In this guide we’ll cover two simple frameworks for structuring your metrics in
a way that facilitates this type of monitoring. While these two approaches might
not work for every scenario, we’ve found that the majority of SLIs can be
measured in this way.

The first approach uses a single gauge metric. A gauge is a metric whose value
can increase or decrease over time, but in this approach we limit the value of
the gauge to 1 (last probe was successful) or 0 (last probe was unsuccessful).
Prometheus’ up time
series works in this way.

The second approach uses two counter metrics. A counter is a metric whose value
only increases with time (think total number of page views or total number of
error responses). In this approach, the first counter represents the total
number of probe attempts, and the second counter represents the total number of
successful (or unsuccessful) probes.

The examples that follow will use
Tanzu Observability by Wavefront for
the storage and visualization of this data, but the concepts can be applied to
any system that can store and display time-series data.

Monitoring SLIs with a gauge metric

This approach exposes a single metric that is either 1 or 0 at all times. For
example, a probe could periodically test an application feature and set the
value of the metric to 1 if the operation succeeded, or 0 otherwise.

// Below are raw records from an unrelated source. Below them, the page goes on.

/-- Settles O42: each query by its operation. -/
theorem hardwareQueries : Obligations.HardwareQueries := by
  unfold Obligations.HardwareQueries
  intro c crn crd op2 crm s hc hw
  obtain ⟨hnum, -, hid, hlast, -, hclock, -⟩ := hwmgrOperation_eq crn crd crm s hw
  simp only [exec_hwCdp _ _ _ _ _ _ s hc hw, hnum, hid, hlast, hclock]
  refine ⟨⟨_, rfl, hwResult_setHwCr ..⟩, ⟨_, rfl, fun d hd => ?_, fun hlen => ?_⟩, ⟨_, rfl, fun hne => ?_, ?_,
    fun n hd hn => ?_,
    rfl⟩, ⟨_, rfl, hwResult_setHwCr ..⟩, fun op1 hop => hwmgrOperation_unnamed op1 crn crd crm s hop⟩
  · have hd' : s.devices[(hwCr s crn).toNat]? = some d := hd
    rw [hwDeviceId, hd']
    exact hwResult_setHwCr ..
  · have hd' : s.devices[(hwCr s crn).toNat]? = none := List.getElem?_eq_none hlen
    rw [hwDeviceId, hd']
    exact hwResult_setHwCr ..
  · rw [hwLastInterrupt, setHwCr, setHwCr, cr_setCr, if_neg fun h => hne h.2, cr_setCr, if_pos ⟨rfl, rfl⟩]
  · rw [hwLastInterrupt, setHwCr, setHwCr, cr_setCr, if_pos ⟨rfl, rfl⟩]
  · rw [hwLastInterrupt, setHwCr, setHwCr, cr_setCr, if_neg fun h => hn h.2, cr_setCr, if_neg fun h => hd h.2]

/-- Settles O43: the wait is armed when neither mask is set. -/
theorem waitForInterrupt : Obligations.WaitForInterrupt := by
  unfold Obligations.WaitForInterrupt
  intro c crn crd op2 crm s hc hw
  obtain ⟨-, -, -, -, hwait, -, -⟩ := hwmgrOperation_eq crn crd crm s hw
  rw [exec_hwCdp _ _ _ _ _ _ s hc hw, hwait]
  refine ⟨fun hI hF => ?_, fun hmask => ?_⟩
  · rw [hwWait, if_pos (by simp [hI, hF])]
  · rw [hwWait, if_neg (by simpa [or_iff_not_imp_left] using hmask)]

theorem deviceReplies_afterCall (call : DeviceCall) (r : DeviceReply) (rest : List DeviceReply) (s : State) :
    (afterCall call r rest s).deviceReplies = rest := by
  rw [afterCall_eq]

theorem deviceCalls_afterCall (call : DeviceCall) (r : DeviceReply) (rest : List DeviceReply) (s : State) :
    (afterCall call r rest s).deviceCalls = call :: s.deviceCalls := by
  rw [afterCall_eq]

/-- A callback touches the pins, the record and the model's record of its devices only. -/
theorem afterCall_frame (call : DeviceCall) (r : DeviceReply) (rest : List DeviceReply) (s : State) :
    afterCall call r rest s = { s with
      deviceReplies := (afterCall call r rest s).deviceReplies, deviceCalls := (afterCall call r rest s).deviceCalls,
      pinIrq := (afterCall call r rest s).pinIrq, pinFiq := (afterCall call r rest s).pinFiq,
      lastInterrupt := (afterCall call r rest s).lastInterrupt } := by
  rw [deviceReplies_afterCall, deviceCalls_afterCall]
  exact afterCall_eq ..

/-- The state after a device operation whose reply is `r` (46_swi_coprocessor.md R427). -/
def operated (crn crd crm : CrNum) (r : DeviceReply) (rest : List DeviceReply) (s : State) : State :=
  setHwCr (afterCall (.operation (s.cr .hwmgr crd).toNat (s.cr .hwmgr crn) (s.cr .hwmgr crm)) r rest s) crd r.value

The raw metric may look like this:

Raw Gauge Metric

In this example, the probe was successful for all times except for a 2 hour
block on March 2, a 1 hour block on March 30, and a 10 minute block on April 1.

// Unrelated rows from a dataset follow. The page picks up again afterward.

-- ==== Sys2Proof/Machine/Diffusion.lean ====
section
/-! DEFINITION. The chacha_diffusion_engine datapath (42_diffusion.md): pure functions from 16 words to 16 words, and to a
64-byte block. It is the same for both variants (R140). -/

namespace Sys2Proof.Machine

/-- `rotl32(x, n) = ((x << n) | (x >> (32 - n))) mod 2^32` for `0 < n < 32` (42_diffusion.md R130). -/
def rotl32 (x : Word) (n : Nat) : Word := (x <<< n) ||| (x >>> (32 - n))

/-- The quarter-round `QR(a, b, c, d)`: four steps of add, xor and rotate, by 16, 12, 8 and 7 (42_diffusion.md R131,
90_conflicts.md C1). -/
def quarterRound (a b c d : Word) : Word × Word × Word × Word :=
  let a := a + b
  let d := rotl32 (d ^^^ a) 16
  let c := c + d
  let b := rotl32 (b ^^^ c) 12
  let a := a + b
  let d := rotl32 (d ^^^ a) 8
  let c := c + d
  let b := rotl32 (b ^^^ c) 7
  (a, b, c, d)

/-- `(X[i], X[j], X[k], X[l]) <- QR(X[i], X[j], X[k], X[l])` (42_diffusion.md R132). -/
def quarterRoundAt (x : Words) (i j k l : Fin 16) : Words :=
  match quarterRound x[i] x[j] x[k] x[l] with
  | (a, b, c, d) => (((x.set i a).set j b).set k c).set l d

/-- `ColumnPass` (42_diffusion.md R132). -/
def columnPass (x : Words) : Words :=
  let x := quarterRoundAt x 0 4 8 12
  let x := quarterRoundAt x 1 5 9 13
  let x := quarterRoundAt x 2 6 10 14
  quarterRoundAt x 3 7 11 15

/-- `DiagonalPass` (42_diffusion.md R133). -/
def diagonalPass (x : Words) : Words :=
  let x := quarterRoundAt x 0 5 10 15
  let x := quarterRoundAt x 1 6 11 12
  let x := quarterRoundAt x 2 7 8 13
  quarterRoundAt x 3 4 9 14

/-- `DoubleRound(X) = DiagonalPass(ColumnPass(X))` (42_diffusion.md R134). -/
def doubleRound (x : Words) : Words := diagonalPass (columnPass x)

/-- `n` double-rounds, one after the other (42_diffusion.md R136). -/
def doubleRounds : Nat → Words → Words
  | 0, x => x
  | n + 1, x => doubleRounds n (doubleRound x)

/-- `Diffuse(X, r)`: `r/2` double-rounds on a working copy, then the feed-forward `Z[i] = Y[i] +32 X[i]`
(42_diffusion.md R136). Only even `r` occur (10_state.md R26); for an odd `r`, which no run reaches, the half is rounded
down (log 10). -/
def diffuse (x : Words) (r : Nat) : Words :=
  Vector.ofFn fun i : Fin 16 => (doubleRounds (r / 2) x)[i] + x[i]

/-- `Serialize(Z)`: byte `4i + b` is `Z[i][8b+7 : 8b]` (42_diffusion.md R137, 20_memory.md R54). -/
def serialize (z : Words) : Block :=
  Vector.ofFn fun n : Fin 64 => (z[n.val / 4]'(by omega)).extractLsb' (8 * (n.val % 4)) 8

/-- `Block(W, r) = Serialize(Diffuse(W, r))` (42_diffusion.md R138). -/
def block (w : Words) (r : Nat) : Block := serialize (diffuse w r)

end Sys2Proof.Machine
end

If our SLO is the percentage of attempts that succeeded over our time window,
then we need to determine both the total number of attempts in that window and
the number of them that were successful. For the total number of attempts, we
simply count the number of samples in the window (all 0 and 1 values). Since the
value of the metric is always 1 when the operation is successful, we can simply
sum all the samples in the window to get a value that represents the number of
probes that were successful.

We can use the mcount and msum
moving window functions
to build the queries. For a metric named gauge.up, we would have the following
queries:

  • Attempts: mcount(28d, ts("guage.up"))
  • Successes: msum(28d, ts("gauge.up"))

With this in place, the current SLO attainment is simply the ratio of
successful attempts to total attempts. We can also plot the target SLO to make
it easier to gauge how we’re doing at a glance.

Availability with Gauge

Here we can see the 2 hour outage on March 2 took our availability from 100%
down to 99.7% (still above our 99.5% SLO). The impact of the outage remains for
28 days, and the
error budget
is recovered on March 30, bringing the availability over the window back to
100%. This is short-lived, as the subsequent outages on March 30 and April 1
consume additional error budget, which will be reclaimed 28 days in the future.

Monitoring SLIs with two counter metrics

An alternative way to measure this type of data is to use two separate (but
related) counters. The first counter represents the total number of attempts,
and is incremented every time a probe is performed. The second counter is the
number of successful attempts and is incremented only when the probe succeeds.
If all is going well, these two counters increase at the same rate. When the
system is unhealthy and some operations are failing, the total attempts counter
will increase faster than the successful attempts counter. The tricky thing
about counters is that they map “wrap” or reset due to a process restart or the
maximum integer value exceeded. For example, here’s a counter showing the total
number of attempts for the same sample:

Counter Wrap

In this example, a counter reset occurred sometime around March 1. A naive query
that simply looks at a counter value prior to March 1 and again after March 1
may think that the total number of attempts decreased. For this reason, it is
important to use query functions that can handle counter resets. In Wavefront
Query Language, the ratediff
function can be used to find out how much a value has increased from one sample
to the next, even in the face of counter resets. We combine this with the moving
sum of those increases over our 28 day window to get the total number of
attempts (or successes). For counters named probe.attempts.total and
probe.successes.total we would have the following queries:

  • Attempts: msum(28d, ratediff(ts("probe.attempts.total")))
  • Successes: msum(28d, ratediff(ts("probe.successes.total")))

Availability with Counters

As you can see, this produces an availability graph with the same shape as the
gauge example.